Data errors, however small, can potentially have disastrous consequences for the well-being of patients. If misdiagnosed, the disease could worsen or other disorders could develop. As a result, the quality of life for these patients declines so much that the objective, namely good care, has the opposite effect.

The algorithm does not increase human dignity, it reduces it. The potency of this alone is horrifying enough. This is a scenario that the EU is trying so hard to prevent through the AVG. Hence, it argues that transparency is necessary for organisations engaged in data collection and its application.

Focus on data quality 

If you as an organisation know that poor, or even slightly less good, data quality can have far-reaching negative consequences for your end customer (in this case, the individual patient), you will want to do everything you can to prevent this and incorporate protocols. that guarantee quality.

Documenting data: a crucial task that is often not (fully) performed 

To guarantee your data quality, you need transparent processes and clear protocols within your organisation. In practice, the reproducible documenting of data is often the last and least rewarding step in a process.

Because work is done at a fast pace, this is in fact the step that is often performed incompletely or skipped entirely. But what does that actually mean?

To illustrate, see three different types of results below:

datakwaliteit

If you build well, you have a house. And based on reliable patient data, a doctor can make the correct diagnosis. With the help of customer data, you can offer a personalied offer.
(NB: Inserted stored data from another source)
-- ==== Sys2Proof/Machine/Bytes.lean ====
section
/-! DEFINITION. Byte order, signs, and the two checks: the 16-bit record check of settlement memory (R10) and the frame
check of the link and the lines (R157, R183). -/

namespace Sys2Proof.Machine
open Sys2Proof

/-- `n` modulo 256 to the power `w`, in `w` bytes, low byte first (R176). -/
def leBytes : Nat → Nat → List Byte
  | 0, _ => []
  | w + 1, n => byteOf n :: leBytes w (n / 256)

/-- The number whose bytes, low byte first, these are (R176). -/
def leNat : List Byte → Nat
  | [] => 0
  | b :: bs => b.toNat + 256 * leNat bs

/-- A figure in `w` bytes, low byte first; one that does not fit is a free value (log 13). -/
def fig (w n : Nat) : List Byte :=
  leBytes w (if n < 256 ^ w then n else Config.wideFigure w n)

/-- Whether `x` is a two's complement number of `w` bytes. -/
def fitsSigned (w : Nat) (x : Int) : Bool :=
  decide (-(256 ^ w : Int) ≤ 2 * x ∧ 2 * x < (256 ^ w : Int))

/-- A signed figure in `w` bytes, two's complement, low byte first (R176); one that does not fit is a free value. -/
def sfig (w : Nat) (x : Int) : List Byte :=
  leBytes w (if fitsSigned w x then (x % (256 ^ w : Int)).toNat else Config.wideFigure w x.natAbs)

/-- The signed number whose two's complement bytes, low byte first, these are (R176). -/
def leInt (bs : List Byte) : Int :=
  let n := leNat bs
  if 2 * n < 256 ^ bs.length then (n : Int) else (n : Int) - (256 ^ bs.length : Int)

/-- A flag byte (R176). -/
def flagByte (b : Bool) : List Byte := [if b then 1 else 0]

/-- A stored code read against a table of `bound` codes 0, 1, …: a code the table does not name is a free value. -/
def namedCode (table bound code : Nat) : Nat :=
  if code < bound then code else Config.unnamedCode table code % bound

/-- A stored flag byte (R176), by the same reading. -/
def readFlag (b : Nat) : Bool := decide (namedCode 0 2 b = 1)

/-- Bytes `at` to `at + w - 1` of a record, as a number. -/
def field (r : List Byte) (at_ w : Nat) : Nat := leNat ((r.drop at_).take w)

/-- Bytes `at` to `at + w - 1` of a record, as a signed number. -/
def sfield (r : List Byte) (at_ w : Nat) : Int := leInt ((r.drop at_).take w)

/-- The sum of a record's 16-bit words, each low byte first (R10). -/
def wordSum : List Byte → Nat
  | a :: b :: rest => a.toNat + 256 * b.toNat + wordSum rest
  | [a] => a.toNat
  | [] => 0

/-- Whether a record passes its record check: its words sum to 0 modulo 65,536 (R10, R110). -/
def recordOk (r : List Byte) : Bool := decide (wordSum r % 65536 = 0)

/-- The check that makes a sum of words or bytes 0 modulo 65,536 (R10, R157). -/
def checkOf (sum : Nat) : Nat := (65536 - sum % 65536) % 65536

/-- A record whose body has an even number of bytes, closed by its record check (R10). -/
def withCheck (body : List Byte) : List Byte := body ++ leBytes 2 (checkOf (wordSum body))

/-- `body` closed by zero bytes up to `n` bytes: the bytes a record leaves unnamed are written as 0 (R10, R69, R110). -/
def padTo (n : Nat) (body : List Byte) : List Byte := body ++ List.replicate (n - body.length) 0

/-- The sum of byte values that the check of a frame closes (R157). -/
def byteSum : List Byte → Nat
  | [] => 0
  | b :: bs => b.toNat + byteSum bs

end Sys2Proof.Machine
end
But what if a mistake slips into the process steps? The result will then look a lot less rosy. Is the end result still reliable enough? Below you can see what can change if the data is not completely correct:

datakwaliteit

From the first two examples, we can all vividly imagine the steps to be taken and the result. In the UMC example, the impact would be large and negative if the process steps were not followed carefully and thoughtfully. It would result in even sicker patients due to incorrect input or processing.

In the building example, a miscalculation of a span between two load-bearing walls could have a dramatic outcome. If the house is not built exactly according to design and construction, it is not a house but a series of windows, sockets and walls without any plan. Is it still a house?

The latter result is just as painful, but less visible. It is often an accepted margin of error, and the results seem to correspond reasonably with what was envisioned. But if the design and instruction contain an error, it will affect the result.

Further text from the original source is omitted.